# Windows Home Basic and Ultimate are finally dead!



## dpeters11 (May 30, 2007)

http://www.zdnet.com/blog/bott/for-windows-8-microsoft-cuts-product-lineup-to-two-editions/4801

I'll take Pro, for sure. Now about that GUI....


----------



## Davenlr (Sep 16, 2006)

Extra for Media Center, Extra to network on Windows domains? Ill stick with Win7, thanks.


----------



## djlong (Jul 8, 2002)

Maybe the extra for Media Center will include Blu-Ray support. 

Personally, I'm wondering where the one "Pro" feature I use ends up - being able to handle a remote Desktop Connection. You needed "Pro" or "Ultimate" for that.


----------



## dpeters11 (May 30, 2007)

Davenlr said:


> Extra for Media Center, Extra to network on Windows domains? Ill stick with Win7, thanks.


There's no change for domains, just needs Pro. I personally think we should reserve judgement on Media Center until the price is announced.


----------



## dpeters11 (May 30, 2007)

djlong said:


> Maybe the extra for Media Center will include Blu-Ray support.
> 
> Personally, I'm wondering where the one "Pro" feature I use ends up - being able to handle a remote Desktop Connection. You needed "Pro" or "Ultimate" for that.


Remote Desktop Host is still Pro.


----------



## Cholly (Mar 22, 2004)

Looks as though Microsoft is going to ignore owners of PC's with XP Media Center and Windows 7 Home Premium, or at least cost them a significant amount of money to upgrade to Windows 8 Pro with Media Center addon (if their hardwar will support it). 
I confess I haven't been following the talk about Windows 8 requirements, but one hopes the system requirements will be less severe than for Vista or Windows 7. I, for one, would appreciate faster load times anda less bloated OS.


----------



## dpeters11 (May 30, 2007)

Other than the Media Center stuff, I don't see any negatives (and we don't know the price, the Media Center pack could be $20).

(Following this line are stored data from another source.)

/-- The accepted SCN set of output `n` latches (R192). -/
def Chip.scnLatch (c : Chip) (n : Nat) : Chip :=
  let old := c
  let wasOn := c.flag (R.SCN_OUT.OUT_CFG.ENABLE n)
  let c := c.latchBy (outPage n)
  let changed := fun (f : Fld) => c.get f != old.get f
  let timing := (timingFields n).any changed
  let flip := changed (R.SCN_OUT.FLIP.FLIP_LINE n)
  let c := if changed (R.SCN_OUT.WATERMARK.WM_URGENT n) || !c.flag (R.SCN_OUT.WATERMARK.WM_ADAPT n) then
      (c.partners n).foldl (fun c m => if m = n then c.wmCommit m else c.set (R.SCN_OUT.OUT_STAT.WM_EFF m) (c.get (R.SCN_OUT.OUT_STAT.WM_EFF n))) c else c
  let c := if changed (R.SCN_OUT.BL.DUTY n) then c.dutyLatched n (old.get (R.SCN_OUT.BL.DUTY n)) else c
  let c := if changed (R.SCN_OUT.OUT_CFG.SPLIT n) || changed (R.SCN_OUT.OUT_CFG.MODE n) then
      (if n % 2 = 0 then c.linkShow (n + 1) else c).followShow.cmpShow else c
  let c := if timing || flip then c.outRetimed n timing else c
  let c := if c.flag (R.SCN_OUT.BL.ON n) then c else c.setScn n { c.scnOut n with blEn := false }
  let on := c.flag (R.SCN_OUT.OUT_CFG.ENABLE n)
  if !wasOn && on then c.outStart n
  else if wasOn && !on then
    let x := { c.scnOut n with blEn := false, startAt := none }
    if c.outRunning n then c.setScn n { x with offLeft := some (c.get (R.SCN_OUT.BL.OFF_DELAY n)) } else c.setScn n x
  else c

/-- The timing generator of output `n` stops where its next line would have begun at `t` (R192). -/
def Chip.outStop (c : Chip) (n t : Nat) : Chip :=
  let vt := c.vTotal n
  let ps := c.partners n
  let c := c.set (R.LDG_OUTS.LINE.RUNNING n) 0
  let c := c.setScn n { c.scnOut n with leadIn := false, offLeft := none, cur := [], wire := [], lanes := [] }
  let c := ps.foldl (fun c m => (c.setLink m LinkSt.OFF 0).setPipe m { c.cpipe m with on := false, buf := [] }) c
  let c := c.followShow
  let c := { c with led := { c.led with lockNext := c.led.lockNext.filter (· ≠ n), acquiring := c.led.acquiring.erase n, phaseBad := c.led.phaseBad.erase n } }
  let c := (c.set (R.LDG_OUTS.LINE.LOCK_STATE n) 0).followShow
  let c := ps.foldl (fun c m => c.baseStopped m) c
  let c := if c.leadOf c.anchor = n ∧ !c.ledIdle then c.idleTakes vt t else c
  let c := c.layerShares fun u => ps.contains (c.get (R.CMP_L.LAYER_MGR.PIPE u))
  let c := c.modeDegrades
  if c.flag (H.PENDING (outPage n)) then c.scnLatch n else c

/-- The pending SCN set of output `n` enables it while its timing generator still runs in OFF_DELAY: it waits for the stop (log entry 82). -/
def Chip.enableComing (c : Chip) (n : Nat) : Bool :=
  c.flag (H.PENDING (outPage n)) && !c.flag (R.SCN_OUT.OUT_CFG.ENABLE n) && c.coming (R.SCN_OUT.OUT_CFG.ENABLE n) == 1

/-- The pending SCN set of output `n` changes its timing (R192). -/
def Chip.timingComing (c : Chip) (n : Nat) : Bool :=
  c.flag (H.PENDING (outPage n)) && !c.enableComing n && (timingFields n).any fun f => c.coming f != c.get f

/-- An accepted SCN set latches at once where the timing generator does not run (R192). A set that enables an output still in its
OFF_DELAY latches when it has stopped. -/
def Chip.scnAccepted (c : Chip) (n : Nat) : Chip := if c.outRunning n then c else c.scnLatch n

/-! ### The flip line (R186, R193) -/

/-- The ledger stamp of the start of output `n`'s present line (R24). -/
def Chip.lineStamp (c : Chip) (n : Nat) : Nat := c.stampAt (c.scnOut n).lineAt

/-- FLIP_LATCH (R186): the CMP sets, ring commits, the ordinary SCN set and the plane sets of output `n` (a lead) latch at its flip line. -/
def Chip.flipLatch (c : Chip) (isl : Memory) (n : Nat) : Chip :=
  if c.follows n ∨ !c.outRunning n then c
  else
    let f := c.get (R.LDG_OUTS.FRAME.FRAME n)
    let dual := c.get (R.SCN_OUT.OUT_CFG.MODE n) = 3
    let ps := if dual then [n] else c.partners n
    let r := c.cmpFlip n f
    let c := r.2
    let scn := c.flag (H.PENDING (outPage n)) && !c.timingComing n && !c.enableComing n
    let c := if scn then c.scnLatch n else c
    let c := ps.foldl (fun c m => c.planeLatch isl m) c
    let c := if r.1 || scn then
        let st := c.lineStamp n
        let c := (c.set (R.SCN_OUT.LAST_FLIP_LO.STAMP n) (st % 2 ^ 32)).set (R.SCN_OUT.LAST_FLIP_HI.STAMP n) (st / 2 ^ 32)
        (c.set (R.SCN_OUT.FLIP_FRAME.FRAME n) (f + 1)).raise (outPage n) 0
      else c
    -- OFF_DELAY frames have been sent: the lanes enter electrical idle (R192)
    if (c.scnOut n).offLeft = some 0 then (c.partners n).foldl (fun c m => c.setLink m LinkSt.OFF 0) c else ps.foldl (fun c m => c.cmpBegin m (f + 1)) c

/-! ### Lines (R179, R194–R197) -/

/-- The dither matrix of R179. -/
def ditherM (y x : Nat) : Nat := [0, 8, 2, 10, 12, 4, 14, 6, 3, 11, 1, 9, 15, 7, 13, 5].getD (y % 4 * 4 + x % 4) 0

/-- One channel after dither and depth (R179). -/
def ditherOut (depth dither f y x code : Nat) : Nat :=
  let k := 4 ^ depth
  let d := if depth = 0 ∨ dither = 0 then (if k = 1 then 0 else k / 2)
    else if dither = 1 then ditherM y x * k / 16 else ditherM (y + f) (x + 2 * f) * k / 16
  min ((code + d) / k) (1023 / k)

/-- A line on its way to the wire; x counts from 0 on each output. -/
def Chip.ditherLine (c : Chip) (n y : Nat) (codes : List Nat) : List Nat :=
  let depth := c.get (R.CMP_P.PIPE_CFG.DEPTH n)
  let mode := c.get (R.CMP_P.PIPE_CFG.DITHER n)
  let f := c.get (R.LDG_OUTS.FRAME.FRAME n) % 4
  codes.zipIdx.map fun p =>
    let g := fun lo => ditherOut depth mode f y p.2 (bits p.1 lo 10)
    g 20 * 2 ^ 20 + g 10 * 2 ^ 10 + g 0

/-! ### Sync and the LVDS maps (R189, R199, R200) -/

/-- Horizontal sync of output `n` is asserted at position `x`. -/
def Chip.hSync (c : Chip) (n x : Nat) : Bool :=
  decide (c.get (R.SCN_OUT.H_SYNC.START n) ≤ x) && decide (x < c.get (R.SCN_OUT.H_SYNC.START n) + c.get (R.SCN_OUT.H_SYNC.WIDTH n))

/-- Vertical sync of output `n` is asserted at position `x` of line `y`: from position H_SYNC_START of line V_SYNC_START on, for V_SYNC_WIDTH lines. -/
def Chip.vSync (c : Chip) (n y x : Nat) : Bool :=
  let ht := c.get (R.SCN_OUT.H_TIMING.TOTAL n)
  let a := c.get (R.SCN_OUT.V_SYNC.START n) * ht + c.get (R.SCN_OUT.H_SYNC.START n)
  let b := a + c.get (R.SCN_OUT.V_SYNC.WIDTH n) * ht
  let inside := fun p => decide (a ≤ p) && decide (p < b)
  inside (y * ht + x) || inside ((y + c.vTotal n) * ht + x)

/-- Levels of the sync signals of lead `n`, in the polarity of PCLK. -/
def Chip.hLevel (c : Chip) (n x : Nat) : Bool := c.hSync n x == c.flag (R.SCN_OUT.PCLK.HSYNC_POS n)
def Chip.vLevel (c : Chip) (n y x : Nat) : Bool := c.vSync n y x == c.flag (R.SCN_OUT.PCLK.VSYNC_POS n)

/-- A colour of `have_` bits as the `bpc` bits that the link carries (R179). -/
def linkBits (have_ bpc v : Nat) : Nat := if bpc ≤ have_ then v / 2 ^ (have_ - bpc) else v * 2 ^ (bpc - have_)

/-- The 7-bit words of the data lanes in one pixel clock: map 0 VESA, 1 JEIDA, 2 18-bit (PRESUMED, log entry 83). DE, VSYNC and HSYNC are control bits of
lane 2. -/
def lvdsWord (map r g b : Nat) (de vs hs : Bool) : List Nat :=
  let lo := if map = 1 then 2 else 0
  let ctl := b2n de * 64 + b2n vs * 32 + b2n hs * 16
  let three := [bits g lo 1 * 64 + bits r lo 6, bits b lo 2 * 32 + bits g (lo + 1) 5, ctl + bits b (lo + 2) 4]
  if map = 2 then three
  else if map = 1 then three ++ [bits b 0 2 * 16 + bits g 0 2 * 4 + bits r 0 2]
  else three ++ [bits b 6 2 * 16 + bits g 6 2 * 4 + bits r 6 2]

/-- Line `y` of lead `n` on its data lanes, one entry for each position, with these colours. -/
def Chip.lvdsLine (c : Chip) (n y : Nat) (wire : List Nat) : List (List Nat) :=
  let have_ := 10 - 2 * c.get (R.CMP_P.PIPE_CFG.DEPTH n)
  let map := c.get (R.SCN_OUT.OUT_CFG.LVDS_MAP n)
  let f := fun v lo => linkBits have_ (if map = 2 then 6 else 8) (bits v lo 10)
  (List.range (c.get (R.SCN_OUT.H_TIMING.TOTAL n))).map fun x =>
    let v := (wire[x]?).getD 0
    lvdsWord map (f v 20) (f v 10) (f v 0) (decide (x < wire.length)) (c.vLevel n y x) (c.hLevel n x)

/-- The entries at even (`odd` = 0) or odd positions. -/
def everyOther {α : Type} (odd : Nat) (l : List α) : List α := (l.zipIdx.filter fun p => p.2 % 2 == odd).map fun p => p.1

/-- Pipe `m` of lead `n` puts line `y` on the lanes of an LVDS link: the even pixels of a dual link on its own PHY, the odd ones on the next (R199). -/
def Chip.lvdsSend (c : Chip) (n m y : Nat) : Chip :=
  if !c.lvds n then c
  else if (c.scnOut m).link ≠ LinkSt.SENDING then c.setScn m { c.scnOut m with lanes := [] }
  else
    let l := c.lvdsLine n y (c.scnOut m).wire
    if c.get (R.SCN_OUT.OUT_CFG.MODE n) = 3 then
      let c := c.setScn n { c.scnOut n with lanes := everyOther 0 l }
      c.setScn (n + 1) { c.scnOut (n + 1) with lanes := everyOther 1 l }
    else c.setScn m { c.scnOut m with lanes := l }

/-- What the packets of a DisplayPort frame carry (R200, R203): the MSA with the timing and BPC, and with audio Maud and Naud, 512 × 48 kHz over the
link symbol clock in kHz (PRESUMED, log entry 83). -/
def Chip.frameHead (c : Chip) (n m : Nat) : Chip :=
  let x := c.scnOut m
  if c.lvds n || x.link != LinkSt.SENDING then c.setScn m { x with msa := [], maud := none }
  else
    let clk := [162000, 270000, 540000, 810000].getD (c.get (R.SCN_OUT.OUT_CFG.RATE n)) 0
    c.setScn m { x with msa := (timingFields n).map c.get ++ [c.get (R.SCN_OUT.OUT_CFG.BPC n)],
                        maud := if c.flag (R.SCN_OUT.OUT_CFG.AUDIO_EN n) then some (24576, clk) else none }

No one will get saddled with a Starter or Home Basic version preinstalled on a computer. Home Premium is just Windows 8 and will be fine for most users.

Sure, if you want domain support, Hyper-V, bitlocker etc you'll need Pro but this is good news.

Here's a chart of the edition comparison:
http://windowsteamblog.com/windows/.../04/16/announcing-the-windows-8-editions.aspx


----------



## Groundhog45 (Nov 10, 2005)

Does anyone know if it's true that Win 7 Ultimate users will not have an upgrade path?


----------